Uses minimalist, high-contrast visuals to reduce cognitive load and maximize session frequency.
The outtake for I Want Pizza
Strengths to defend, gaps to attack
Core Strengths
- Satisfying core stacking loop provides high-frequency engagement for casual sessions
Critical Frictions
- Paid ad-removal purchases fail to trigger, driving refund requests
- Frequent crashes prevent progress on early levels
Growth Levers
- Implementing deeper restaurant management meta-games would extend session length
Market Threats
- Rapid iteration cycles from competitors like Going Balls threaten to drain the casual-entry funnel
What are the next best moves?
Audit purchase validation logic because ad-removal fails to trigger → reduce refund surge
Top complaint theme identifies paid ad-removal as non-functional, causing direct revenue loss and churn.
Trade-off: Pause the current UI polish sprint — revenue-impacting bugs take precedence over visual updates.
Rebuild crash-reporting pipeline because frequent crashes prevent progress past early levels → improve retention
High-frequency crash reports indicate a critical stability failure that blocks the core gameplay loop.
Trade-off: Deprioritize new food-type content — stability is the primary blocker for current user retention.
A counter-intuitive read
The app's reliance on simple stacking is its greatest vulnerability, as maintenance-mode updates at the top of the chart make it easier for live-ops rivals to erode its user base.
Feature Gaps vs Competitors
- Complex staff management systems (available in Burger Please! but absent here)
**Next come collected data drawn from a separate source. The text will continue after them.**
/-- R366, R367: the data port: reads below 0x3F00 are one behind, palette reads are immediate, and `v` advances by 1
or 32 after every access. -/
def Obligations.DataPortIsOneReadBehind : Prop :=
  ∀ (c : Cartridge) (p : Ppu) (d : Byte), ∃ (a : PpuAddr) (next : ScrollReg), a.toNat = p.v.toNat % 0x4000 ∧
    next.toNat = (p.v.toNat + if p.incrementMode then 32 else 1) % 0x8000 ∧
    (a.toNat < 0x3F00 → p.portRead c 7 = (p.dataBuffer, { p with dataBuffer := p.read c a, v := next })) ∧
    (0x3F00 ≤ a.toNat → p.portRead c 7 = (p.read c a, { p with dataBuffer := p.read c a, v := next })) ∧
    p.portWrite c 7 d = { p.write c a d with v := next }

/-- R376 to R378: the palette has 32 bytes repeated eight times, of which 0x10, 0x14, 0x18 and 0x1C are 0x00, 0x04,
0x08 and 0x0C; what is written is read back at every alias, masked by 0x3F, or by 0x30 in grayscale. -/
def Obligations.PaletteAliasesAreOneCell : Prop :=
  ∀ (c : Cartridge) (p : Ppu) (a b : PpuAddr) (d : Byte), p.sound = true → 0x3F00 ≤ a.toNat → 0x3F00 ≤ b.toNat →
    ((p.write c a d).read c b = if a.toNat % 32 = b.toNat % 32 ∨ (a.toNat % 4 = 0 ∧ b.toNat % 4 = 0 ∧
        a.toNat % 16 = b.toNat % 16)
      then d &&& (if p.grayscale then 0x30 else 0x3F) else p.read c b)

/-- R83 to R85, R370 to R374. Nametables: the four are two, by bit 10 of the address in vertical mirroring and by bit
11 in horizontal mirroring, and 0x3000 to 0x3EFF repeats 0x2000 to 0x2EFF; a write is read back at every alias and
nowhere else. Pattern region: with a cartridge a read gives its character byte, 0 when it has no character bank, and a
write lands in the unit's own pattern memory, which no read gives back anywhere; without a cartridge the unit's own
pattern memory answers. -/
def Obligations.PatternAndNametableMemory : Prop :=
  ∀ (c : Cartridge) (p : Ppu) (a : PpuAddr) (d : Byte), p.sound = true →
    (0x2000 ≤ a.toNat → a.toNat < 0x3F00 →
      (∀ b : PpuAddr, 0x2000 ≤ b.toNat → b.toNat < 0x3F00 → (p.write c a d).read c b =
        if a.toNat % 0x400 = b.toNat % 0x400 ∧ physicalTable c.mirroring a = physicalTable c.mirroring b then d
        else p.read c b) ∧
      (∀ b : PpuAddr, b.toNat < 0x2000 ∨ 0x3F00 ≤ b.toNat → (p.write c a d).read c b = p.read c b)) ∧
    (a.toNat < 0x2000 →
      p.write c a d = { p with pt := p.pt.write a.toNat d } ∧
      (c.present = true → p.read c a = (if c.chrBanks = 0 then 0 else c.chr.read a.toNat) ∧
        ∀ b, (p.write c a d).read c b = p.read c b) ∧
      (c.present = false → p.read c a = p.pt.read a.toNat ∧
        ∀ b, (p.write c a d).read c b = if b = a then d else p.read c b))

/-! ## The picture unit's clock -/

/-- R442: each dot advances the coordinates by one over 341 dots of 262 scanlines, so 89,342 dots bring them back;
`frame_complete` is set by dot (260, 340) and cleared by none. -/
def Obligations.FrameIs89342Dots : Prop :=
  ∀ (c : Cartridge) (p : Ppu), p.sound = true →
    (∀ n : Nat, dotIndex ((Ppu.clock c)^[n] p) = (dotIndex p + n) % 89342) ∧
    (∀ n : Nat, ((Ppu.clock c)^[n] p).frameComplete = true ↔
      p.frameComplete = true ∨ ∃ k, k < n ∧ (dotIndex p + k) % 89342 = 89341)

/-- R403, R404, R425, R441: `vertical_blank` is set at (241, 1), where the line is raised if enabled, and cleared with
the two sprite flags and the sprite patterns at (-1, 1); no other dot changes `vertical_blank` or the line, and no other
dot clears a sprite flag. `sprite_overflow` becomes set at dot 257 of scanlines 0 to 239 alone, when more than eight
records of OAM are on the scanline; `sprite_zero_hit` at dots 1 to 256 of scanlines 0 to 239 alone (when there,
`PixelPriorityAndZeroHit` says). -/
def Obligations.StatusFlagChanges : Prop :=
  ∀ (c : Cartridge) (p : Ppu), ∃ q, q = p.clock c ∧
    (p.scanline = 241 ∧ p.cycle = 1 → q.verticalBlank = true ∧ q.nmiLine = (p.nmiLine || p.enableNmi)) ∧
    (p.scanline = -1 ∧ p.cycle = 1 → q.verticalBlank = false ∧ q.spriteOverflow = false ∧ q.spriteZeroHit = false ∧
      (∀ s ∈ q.sprites.slots, s.patLo = 0 ∧ s.patHi = 0) ∧ q.nmiLine = p.nmiLine) ∧
    (¬(p.scanline = 241 ∧ p.cycle = 1) → ¬(p.scanline = -1 ∧ p.cycle = 1) →
      q.verticalBlank = p.verticalBlank ∧ q.nmiLine = p.nmiLine) ∧
    (¬(p.scanline = -1 ∧ p.cycle = 1) →
      q.spriteOverflow = (p.spriteOverflow ||
        decide (EvaluationDot p ∧ 8 < (inRangeRecords p p.scanline).length)) ∧
      (p.spriteZeroHit = true → q.spriteZeroHit = true) ∧
      (¬VisibleDot p → q.spriteZeroHit = p.spriteZeroHit))

/-- R410, R424: the clock writes no memory but the frame buffer, none of `ctrl`, `mask`, `t`, `fine_x`, `w`,
`data_buffer`, `oam_addr`, and with rendering disabled it does not move `v`. -/
def Obligations.ClockLeavesMemoriesAlone : Prop :=
  ∀ (c : Cartridge) (p : Ppu), ∃ q, q = p.clock c ∧
    q.oam = p.oam ∧ q.nt = p.nt ∧ q.pt = p.pt ∧ q.pal = p.pal ∧ q.ctrl = p.ctrl ∧ q.mask = p.mask ∧ q.t = p.t ∧
    q.fineX = p.fineX ∧ q.w = p.w ∧ q.dataBuffer = p.dataBuffer ∧ q.oamAddr = p.oamAddr ∧
    (p.rendering = false → q.v = p.v)

/-- R402, R403, R410 to R417: the background pipeline at every dot. The scroll increments with their wraps and the two
transfers, each only while rendering, and the dots of the clock at which they move `v`; the four fetches and the reload
(at dot 257 it comes twice, with the same bytes), which run whether or not rendering is enabled; the shift, while the
background is shown. At every other dot `v`, the latches and the shifters stay. -/
def Obligations.BackgroundPipelineByDot : Prop :=
  (∀ p : Ppu,
    (p.rendering = false →
      p.incrementScrollX = p ∧ p.incrementScrollY = p ∧ p.transferX = p ∧ p.transferY = p) ∧
    (p.rendering = true →
      p.incrementScrollX = { p with v := nextX p.v } ∧ p.incrementScrollY = { p with v := nextY p.v } ∧
      p.transferX = { p with v := withHorizontal p.t p.v } ∧ p.transferY = { p with v := withVertical p.t p.v })) ∧
  ∀ (c : Cartridge) (p : Ppu), ∃ q, q = p.clock c ∧
    q.v = (if p.rendering then scrolledAtDot p else p.v) ∧
    q.bg = (if PipelineDot p then fetchedAtDot c p (shiftedBackground p) else p.bg)

/-- R401, R403, R404, R417, R424, R426: the sprite pipeline at every dot. Evaluation selects the first eight records of
OAM that are on the scanline, in OAM order, fills the rest of the buffer with 0xFF, and sets the overflow flag when a
ninth qualifies; OAM is not written; the clock evaluates at dot 257 of scanlines 0 to 239 and nowhere else. At dot 340 of
those scanlines the valid records get their pattern bytes; at (-1, 1) all patterns are cleared; at dots 2 to 257, while
sprites are shown, each valid record counts down or shifts; at every other dot the buffer stays. The patterns are stated
for the rows that R426 has "by construction" (`HasPatternRow`; the others are assumption log 4's). -/
def Obligations.SpritePipelineByDot : Prop :=
  (∀ (p : Ppu) (s : Int), Evaluated s p (p.evaluateSprites s) ∧
    (p.evaluateSprites s).spriteZeroHit = p.spriteZeroHit ∧ (p.evaluateSprites s).verticalBlank = p.verticalBlank ∧
    (p.evaluateSprites s).oam = p.oam) ∧
  ∀ (c : Cartridge) (p : Ppu), ∃ q, q = p.clock c ∧ q.oam = p.oam ∧
    (EvaluationDot p → Evaluated p.scanline p q) ∧
    (¬EvaluationDot p → q.sprites.count = p.sprites.count ∧ q.sprites.zeroPossible = p.sprites.zeroPossible ∧
      q.sprites.slots.length = p.sprites.slots.length) ∧
    (SpriteFetchDot p → ∀ (i : Nat) (r : SpriteSlot), p.sprites.slots[i]? = some r →
      ∃ r', q.sprites.slots[i]? = some r' ∧ r' = { r with patLo := r'.patLo, patHi := r'.patHi } ∧
        (i < p.sprites.count → HasPatternRow p r → PatternFetched c p r r') ∧ (p.sprites.count ≤ i → r' = r)) ∧
    (p.scanline = -1 ∧ p.cycle = 1 → ∀ (i : Nat) (r : SpriteSlot), p.sprites.slots[i]? = some r →
      q.sprites.slots[i]? = some { r with patLo := 0, patHi := 0 }) ∧
    (SpriteShiftDot p → ¬EvaluationDot p → ∀ (i : Nat) (r : SpriteSlot), p.sprites.slots[i]? = some r →
      q.sprites.slots[i]? = some (if i < p.sprites.count then shiftedRecord r else r)) ∧
    (¬EvaluationDot p → ¬SpriteFetchDot p → ¬(p.scanline = -1 ∧ p.cycle = 1) → ¬SpriteShiftDot p →
      q.sprites.slots = p.sprites.slots)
- Interior design and customization options (available in Cafeland but absent here)
Key Takeaways
The app maintains a satisfying core loop, but the monetization and stability failures are actively driving away paying users, so the team must prioritize purchase validation and crash fixes to stabilize the revenue base.
Where Is It Heading?
Declining
The hyper-casual food-service market is consolidating around titles that offer deeper progression and management loops. I Want Pizza's current technical and commercial friction will accelerate churn unless the team shifts focus from simple stacking to more robust retention mechanics.
Persistent purchase failures and application crashes drive high refund requests, which erodes the long-term revenue potential of the current user base.
Lack of deep meta-game systems leaves the app vulnerable to competitors like Burger Please!, which are successfully capturing the idle-simulation market share.